DATA SHOWN section start

-- ==== Sys2Proof/Syntax.lean ====
section
/-! DEFINITION. The instructions: one constructor per row of spec/opcode_table.json. Eleven operations
(spec/30_encoding.md R58) and the three datagram formats of the wire (R51, R52, R53). -/

namespace Sys2Proof

/-- One row of the opcode table each. The first eleven are the operations a caller presents; the last three are whole
datagrams seen on the shared wire (log 6), their fields in wire-byte order. -/
inductive Instr where
  /-- `byteCRC(byte, seed)`, 40_crc_engine.md R70. -/
  | byteCRC (byte seed : U8)
  /-- `wordCRC(value, seed)`, R71. -/
  | wordCRC (value : U32) (seed : U8)
  /-- `startSeed(address)`, R72. -/
  | startSeed (address : U8)
  /-- `reverseBytes(x)`, 41_datagram_codec.md R80. -/
  | reverseBytes (x : U32)
  /-- `encodeWrite(address, reg, value)`, R82. -/
  | encodeWrite (address reg : U8) (value : U32)
  /-- `encodeRequest(address, reg)`, R83. -/
  | encodeRequest (address reg : U8)
  /-- `decodeResponse(raw)`, R84. -/
  | decodeResponse (raw : U64)
  /-- `write(channel, address, reg, value)`, 42_transport_driver.md R92; `channel` is CHAN_PRESENT. -/
  | write (channel : Bool) (address reg : U8) (value : U32)
  /-- `request(channel, address, reg)`, R93. -/
  | request (channel : Bool) (address reg : U8)
  /-- `awaitReply(channel)`, R94. -/
  | awaitReply (channel : Bool)
  /-- `read(channel, address, reg)`, R95. -/
  | read (channel : Bool) (address reg : U8)
  /-- WRITE_DATAGRAM, 30_encoding.md R51: wire byte 0, byte 1, byte 2, the field `[55:24]`, the CRC byte. -/
  | writeDatagram (sync address field : U8) (payload : U32) (crc : U8)
  /-- REQUEST_DATAGRAM, R52: wire byte 0, byte 1, byte 2, the CRC byte. -/
  | requestDatagram (sync address field : U8) (crc : U8)
  /-- RESPONSE_DATAGRAM, R53: wire bytes 0 and 1 (not examined), the echoed register field, the field `[55:24]`, the
  received CRC. -/
  | responseDatagram (sync address field : U8) (payload : U32) (crc : U8)
  deriving DecidableEq, Repr

/-- The eleven operations of 30_encoding.md R58: what the register OP holds (10_state.md R11). -/
inductive Op where
  | byteCRC
  | wordCRC
  | startSeed
  | reverseBytes
  | encodeWrite
  | encodeRequest
  | decodeResponse
  | write
  | request
  | awaitReply
  | read
  deriving DecidableEq, Repr

end Sys2Proof
end

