-- ==== Sys2Proof/Machine/Codec.lean ====
section
/-! DEFINITION. The datagram codec's functions (spec/41_datagram_codec.md R80 to R85), over the layouts of
spec/30_encoding.md R51 to R57. -/

namespace Sys2Proof.Machine

/-- `reverseBytes(x)` (R80): byte 0 and byte 3 change places, byte 1 and byte 2 change places. -/
def reverseBytes (x : U32) : U32 :=
  x.extractLsb' 0 8 ++ x.extractLsb' 8 8 ++ x.extractLsb' 16 8 ++ x.extractLsb' 24 8

/-- The CRC byte of a write datagram (30_encoding.md R57): register field, then the payload in wire order. -/
def writeCrc (p : Params) (address field : U8) (pay : U32) : U8 :=
  wordCRC p pay (byteCRC p field (startSeed p address))

/-- The CRC byte of a request datagram (R57). -/
def requestCrc (p : Params) (address field : U8) : U8 := byteCRC p field (startSeed p address)

/-- The CRC a response must carry (R57): from RSEED, whatever the bus address (40_crc_engine.md R73). -/
def responseCrc (p : Params) (field : U8) (pay : U32) : U8 := wordCRC p pay (byteCRC p field p.rseed)

/-- `encodeWrite(address, reg, value)` (R82): `{crc, pay, rf, address, SYNC}`. -/
def encodeWrite (p : Params) (address reg : U8) (value : U32) : U64 :=
  writeCrc p address (writeField p reg) (reverseBytes value) ++ reverseBytes value ++ writeField p reg ++ address ++
    p.sync

/-- `encodeRequest(address, reg)` (R83): `{crc, rf, address, SYNC}`. -/
def encodeRequest (p : Params) (address reg : U8) : U32 :=
  requestCrc p address (requestField p reg) ++ requestField p reg ++ address ++ p.sync

/-- The echoed register field of a response, `P[23:16]` (30_encoding.md R53). -/
def responseField (raw : U64) : U8 := raw.extractLsb' 16 8

/-- The payload of a response in wire order, `P[55:24]` (R53). -/
def responsePayload (raw : U64) : U32 := raw.extractLsb' 24 32

/-- The received CRC of a response, `P[63:56]` (R53). -/
def receivedCrc (raw : U64) : U8 := raw.extractLsb' 56 8

/-- The received CRC equals the recomputed one (R84, 60_exceptions.md R113). -/
def crcMatches (p : Params) (raw : U64) : Bool :=
  receivedCrc raw == responseCrc p (responseField raw) (responsePayload raw)

/-- `decodeResponse(raw)` (R84): the all-ones test first, then the CRC; both failures give SENTINEL32. -/
def decodeResponse (p : Params) (raw : U64) : U32 × Status :=
  if raw = sentinel64 then (sentinel32, .replyTimeout)
  else if crcMatches p raw then (reverseBytes (responsePayload raw), .ok)
  else (sentinel32, .crcMismatch)

/-- A valid response (R85). -/
def validResponse (p : Params) (raw : U64) : Bool := raw != sentinel64 && crcMatches p raw

/-- The test-bench reply of R85: bytes 0 and 1 free, the register field, the value, a matching CRC. The block never
computes it. -/
def makeResponse (p : Params) (b0 b1 field : U8) (v : U32) : U64 :=
  responseCrc p field (reverseBytes v) ++ reverseBytes v ++ field ++ b1 ++ b0

end Sys2Proof.Machine
end

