-- ==== Sys2Proof/Machine/Dcu.lean ====
section
/-! DEFINITION. The operations of the datagram codec (spec/41_datagram_codec.md R80, R82, R83, R84). -/

namespace Sys2Proof.Machine

/-- `reverseBytes(x)`, R80. -/
def execReverseBytes (x : U32) (s : State) : StepResult :=
  completePure .reverseBytes (.u32 (reverseBytes x)) .ok s

/-- `encodeWrite(address, reg, value)`, R82. -/
def execEncodeWrite (address reg : U8) (value : U32) (s : State) : StepResult :=
  completePure .encodeWrite (.u64 (encodeWrite s.params address reg value)) .ok s

/-- `encodeRequest(address, reg)`, R83. -/
def execEncodeRequest (address reg : U8) (s : State) : StepResult :=
  completePure .encodeRequest (.u32 (encodeRequest s.params address reg)) .ok s

/-- `decodeResponse(raw)`, R84. -/
def execDecodeResponse (raw : U64) (s : State) : StepResult :=
  completePure .decodeResponse (.u32 (decodeResponse s.params raw).1) (decodeResponse s.params raw).2 s

end Sys2Proof.Machine
end

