-- ==== Sys2Proof/Machine/Wire.lean ====
section
/-! DEFINITION. The three datagram rows of the table as events of the wire (log 6): the datagram's bytes reach the receive
side in wire order (spec/10_state.md R20 (b), spec/20_memory.md R33, R36, R45 (c), spec/30_encoding.md R54). The block
calls no primitive and does not look at the bytes (spec/42_transport_driver.md R101). -/

namespace Sys2Proof.Machine

/-- WRITE_DATAGRAM: the block's own write datagram coming back as echo (R36, 70_reset_and_hazards.md R139). -/
def execWriteDatagram (sync address field : U8) (payload : U32) (crc : U8) (s : State) : StepResult :=
  .next (receiveBytes (datagramBytes (.writeDatagram sync address field payload crc)) s)

/-- REQUEST_DATAGRAM: the block's own request coming back as echo (R36, 70_reset_and_hazards.md R135). -/
def execRequestDatagram (sync address field crc : U8) (s : State) : StepResult :=
  .next (receiveBytes (datagramBytes (.requestDatagram sync address field crc)) s)

/-- RESPONSE_DATAGRAM: a reply arrives (30_encoding.md R53, R54). -/
def execResponseDatagram (sync address field : U8) (payload : U32) (crc : U8) (s : State) : StepResult :=
  .next (receiveBytes (datagramBytes (.responseDatagram sync address field payload crc)) s)

end Sys2Proof.Machine
end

DATA SHOWN section end

* **ASSIGNMENT**: The entries above hold the needed span. Transcribe exactly the lines from the one with "60_exceptions.md R113). -/" to the one with "if raw = sentinel64", both included.

* **REPLY**:
/-- The received CRC equals the recomputed one (R84, 60_exceptions.md R113). -/
def crcMatches (p : Params) (raw : U64) : Bool :=
  receivedCrc raw == responseCrc p (responseField raw) (responsePayload raw)

/-- `decodeResponse(raw)` (R84): the all-ones test first, then the CRC; both failures give SENTINEL32. -/
def decodeResponse (p : Params) (raw : U64) : U32 × Status :=
  if raw = sentinel64 then (sentinel32, .replyTimeout)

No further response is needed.